What’s the worldview we get taught most of the time? Save the earth! Limited resources! We’ll be out of safe drinking water by the year 2030! Oh, but before you perish, do everything you can to live the “good life” and the “American dream.” Raise the minimum wage, break the glass ceilings, all so that by our own abilities we can rise to the top. Scratching and scrambling over one another, just so we can get a greater share before we die and must leave it to another.
But in your Baptism, you were baptized into a different worldview—one where God became your Father. He is the giver of all good things both temporal and eternal. The world and universe continue not by accident but by His upholding (Heb. 1:3). The people on the earth survive not by how fit they are but by Him opening His hand to provide for them. Life itself is not an accident, but a gift from our Creator. Every breath, every morsel of food, every member of your family, every safe arrival in a car trip, every morning you wake up—these are all gift from God, given in love.

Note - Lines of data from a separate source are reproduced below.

-- ==== Sys2Proof/Machine/Port.lean ====
section
/-! DEFINITION. The control port (10.1, R168 to R173): one byte of a transaction, the command taken at its last argument byte, and the
rows of the control port. Each row shifts in its opcode byte and its argument bytes (log 8). -/

namespace Sys2Proof.Machine

/-- A command carried out by the rules of its owning chapter. -/
def runCommand (op : Opcode) (args : List Byte) (s : State) : Answer :=
  match op with
  | .identify => identify s
  | .resetLayout => resetLayout s
  | .placeWindow => placeWindow args s
  | .amendWindow => amendWindow args s
  | .retireWindow => retireWindow args s
  | .readWindow => readWindow args s
  | .listScreen => listScreen args s
  | .sealStage => sealStage args s
  | .discardStage => discardStage args s
  | .readStage => readStage args s
  | .configureStages => configureStages args s
  | .configureScreen => configureScreen args s
  | .startScreen => startScreen args s
  | .stopScreen => stopScreen args s
  | .readScreen => readScreen args s
  | .probePoint => probePoint args s
  | .probeResult => probeResult args s
  | .configureInputs => configureInputs args s
  | .readInput => readInput args s
  | .setCarousel => setCarousel args s
  | .startCarousel => startCarousel args s
  | .stopCarousel => stopCarousel args s
  | .stepCarousel => stepCarousel args s
  | .readCarousel => readCarousel args s
  | .storeScene => storeScene args s
  | .captureScene => captureScene args s
  | .clearScene => clearScene args s
  | .readScene => readScene args s
  | .recallScene => recallScene args s
  | .bindKey => bindKey args s
  | .readKeys => readKeys s
  | .readEvents => readEvents s
  | .clearEvents => clearEvents args s
  | .setEventControl => setEventControl args s

/-- A command taken: NOT_READY before any test until the part is ready (R173, R187). -/
def takeCommand (op : Opcode) (args : List Byte) (s : State) : Answer :=
  if s.startup = .ready then runCommand op args s else refuse .notReady s

/-- The port sends a result code and response fields from the next slot on; the slot of the last argument byte carried 00h (R170). -/
def State.sendResponse (s : State) (code : ResultCode) (fields : List Byte) : State :=
  { s with
    port :=
      { phase := .sending
        received := []
        response := code.code :: fields
        dataOut := s.port.dataOut ++ [0x00#8] } }

/-- One byte shifted in while the command is being received (R169, R170, R172). -/
def State.receiveByte (s : State) (b : Byte) : State :=
  match decodeBytes (s.port.received ++ [b]) with
  | .incomplete =>
    { s with port := { s.port with received := s.port.received ++ [b], dataOut := s.port.dataOut ++ [0x00#8] } }
  | .unknown => s.sendResponse .badOpcode []
  | .command op args =>
    let a := takeCommand op args s
    a.after.sendResponse a.code a.fields

/-- One byte slot of the response: the byte shifted in is disregarded, the next response byte is shifted out; filler follows the last
(R168, R170). -/
def Port.sendByte (p : Port) : Port :=
  match p.response with
  | [] => { p with phase := .filler, dataOut := p.dataOut ++ [0x00#8] }
  | [b] => { p with phase := .filler, response := [], dataOut := p.dataOut ++ [b] }
  | b :: rest => { p with response := rest, dataOut := p.dataOut ++ [b] }

/-- One byte shifted in at the control port (R168, R170): disregarded while chip select is high. -/
def State.byteIn (s : State) (b : Byte) : State :=
  match s.port.phase with
  | .noTransaction => s
  | .receiving => s.receiveByte b
  | .sending => { s with port := s.port.sendByte }
  | .filler => { s with port := { s.port with dataOut := s.port.dataOut ++ [0x00#8] } }

/-- The bytes of a row shifted in one after another. -/
def State.bytesIn (s : State) (bytes : List Byte) : State := bytes.foldl State.byteIn s

/-- A command's opcode byte and argument bytes arrive on the control port. -/
def State.commandIn (s : State) (op : Opcode) (args : List Byte) : State := s.bytesIn (op.code :: args)

/-! ### The rows of the control port -/

def execIdentify (s : State) : Host.Outcome State Fault Refusal := .next (s.commandIn .identify [])
def execResetLayout (s : State) : Host.Outcome State Fault Refusal := .next (s.commandIn .resetLayout [])
def execPlaceWindow (args : List Byte) (s : State) : Host.Outcome State Fault Refusal := .next (s.commandIn .placeWindow args)
def execAmendWindow (args : List Byte) (s : State) : Host.Outcome State Fault Refusal := .next (s.commandIn .amendWindow args)
def execRetireWindow (args : List Byte) (s : State) : Host.Outcome State Fault Refusal := .next (s.commandIn .retireWindow args)
def execReadWindow (args : List Byte) (s : State) : Host.Outcome State Fault Refusal := .next (s.commandIn .readWindow args)
def execListScreen (args : List Byte) (s : State) : Host.Outcome State Fault Refusal := .next (s.commandIn .listScreen args)
def execSealStage (args : List Byte) (s : State) : Host.Outcome State Fault Refusal := .next (s.commandIn .sealStage args)
def execDiscardStage (args : List Byte) (s : State) : Host.Outcome State Fault Refusal := .next (s.commandIn .discardStage args)
def execReadStage (args : List Byte) (s : State) : Host.Outcome State Fault Refusal := .next (s.commandIn .readStage args)
def execConfigureStages (args : List Byte) (s : State) : Host.Outcome State Fault Refusal := .next (s.commandIn .configureStages args)
def execConfigureScreen (args : List Byte) (s : State) : Host.Outcome State Fault Refusal := .next (s.commandIn .configureScreen args)
def execStartScreen (args : List Byte) (s : State) : Host.Outcome State Fault Refusal := .next (s.commandIn .startScreen args)
def execStopScreen (args : List Byte) (s : State) : Host.Outcome State Fault Refusal := .next (s.commandIn .stopScreen args)
def execReadScreen (args : List Byte) (s : State) : Host.Outcome State Fault Refusal := .next (s.commandIn .readScreen args)
def execProbePoint (args : List Byte) (s : State) : Host.Outcome State Fault Refusal := .next (s.commandIn .probePoint args)
def execProbeResult (args : List Byte) (s : State) : Host.Outcome State Fault Refusal := .next (s.commandIn .probeResult args)
def execConfigureInputs (args : List Byte) (s : State) : Host.Outcome State Fault Refusal := .next (s.commandIn .configureInputs args)
def execReadInput (args : List Byte) (s : State) : Host.Outcome State Fault Refusal := .next (s.commandIn .readInput args)
def execSetCarousel (args : List Byte) (s : State) : Host.Outcome State Fault Refusal := .next (s.commandIn .setCarousel args)
def execStartCarousel (args : List Byte) (s : State) : Host.Outcome State Fault Refusal := .next (s.commandIn .startCarousel args)
def execStopCarousel (args : List Byte) (s : State) : Host.Outcome State Fault Refusal := .next (s.commandIn .stopCarousel args)
def execStepCarousel (args : List Byte) (s : State) : Host.Outcome State Fault Refusal := .next (s.commandIn .stepCarousel args)
def execReadCarousel (args : List Byte) (s : State) : Host.Outcome State Fault Refusal := .next (s.commandIn .readCarousel args)
def execStoreScene (args : List Byte) (s : State) : Host.Outcome State Fault Refusal := .next (s.commandIn .storeScene args)
def execCaptureScene (args : List Byte) (s : State) : Host.Outcome State Fault Refusal := .next (s.commandIn .captureScene args)
def execClearScene (args : List Byte) (s : State) : Host.Outcome State Fault Refusal := .next (s.commandIn .clearScene args)
def execReadScene (args : List Byte) (s : State) : Host.Outcome State Fault Refusal := .next (s.commandIn .readScene args)
def execRecallScene (args : List Byte) (s : State) : Host.Outcome State Fault Refusal := .next (s.commandIn .recallScene args)
def execBindKey (args : List Byte) (s : State) : Host.Outcome State Fault Refusal := .next (s.commandIn .bindKey args)
def execReadKeys (s : State) : Host.Outcome State Fault Refusal := .next (s.commandIn .readKeys [])
def execReadEvents (s : State) : Host.Outcome State Fault Refusal := .next (s.commandIn .readEvents [])
def execClearEvents (args : List Byte) (s : State) : Host.Outcome State Fault Refusal := .next (s.commandIn .clearEvents args)
def execSetEventControl (args : List Byte) (s : State) : Host.Outcome State Fault Refusal := .next (s.commandIn .setEventControl args)

/-- BAD_OPCODE (R172): an opcode byte that names no command is answered in the slot after it, ready or not. -/
def execBadOpcode (opcode : Byte) (s : State) : Host.Outcome State Fault Refusal := .next (s.bytesIn [opcode])

/-- TRANSACTION_BEGIN (R168): chip select falls and a transaction begins from its first byte. While a transaction is in progress chip
select is low already and cannot fall (log 9). While the reset pin is still asserted the port takes transactions too, and a command of
them is answered NOT_READY or BAD_OPCODE as after its release (DESIGN CHOICE, log 24: R174 speaks of the time from the release on). -/
def execTransactionBegin (s : State) : Host.Outcome State Fault Refusal :=
  .next (if s.port.phase = .noTransaction then { s with port := ⟨.receiving, [], [], []⟩ } else s)

/-- TRANSACTION_END (R168, R171): chip select rises; bytes of a command not yet taken and response bytes not shifted out are gone. -/
def execTransactionEnd (s : State) : Host.Outcome State Fault Refusal := .next { s with port := Port.idle }

end Sys2Proof.Machine
end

Yet our hearts are inclined to love these gifts and forget the giver, as the Rich Fool did. All of us so often spiritually look a gift horse in the mouth, are not satisfied with what He’s given and demand more. Knowing this evil full well, God gave the greatest gift of all when He gave His Son’s life to reopen eternal life to us. These are the true riches, because the value of redemption and resurrection surpasses that of gold or silver. These riches outlast even death itself, so that when everything crumbles for both rich and impoverished in this life, those who receive the gift of faith will receive the crown of eternal life.
So back to the original prompt, “Teacher, tell my brother to divide the inheritance with me.” You’ve got the wrong gifts and the wrong father in your heart. Repent and believe in the Lord who speaks to you today, that God might be your Father and the inheritance you receive would be one of eternal riches. Amen.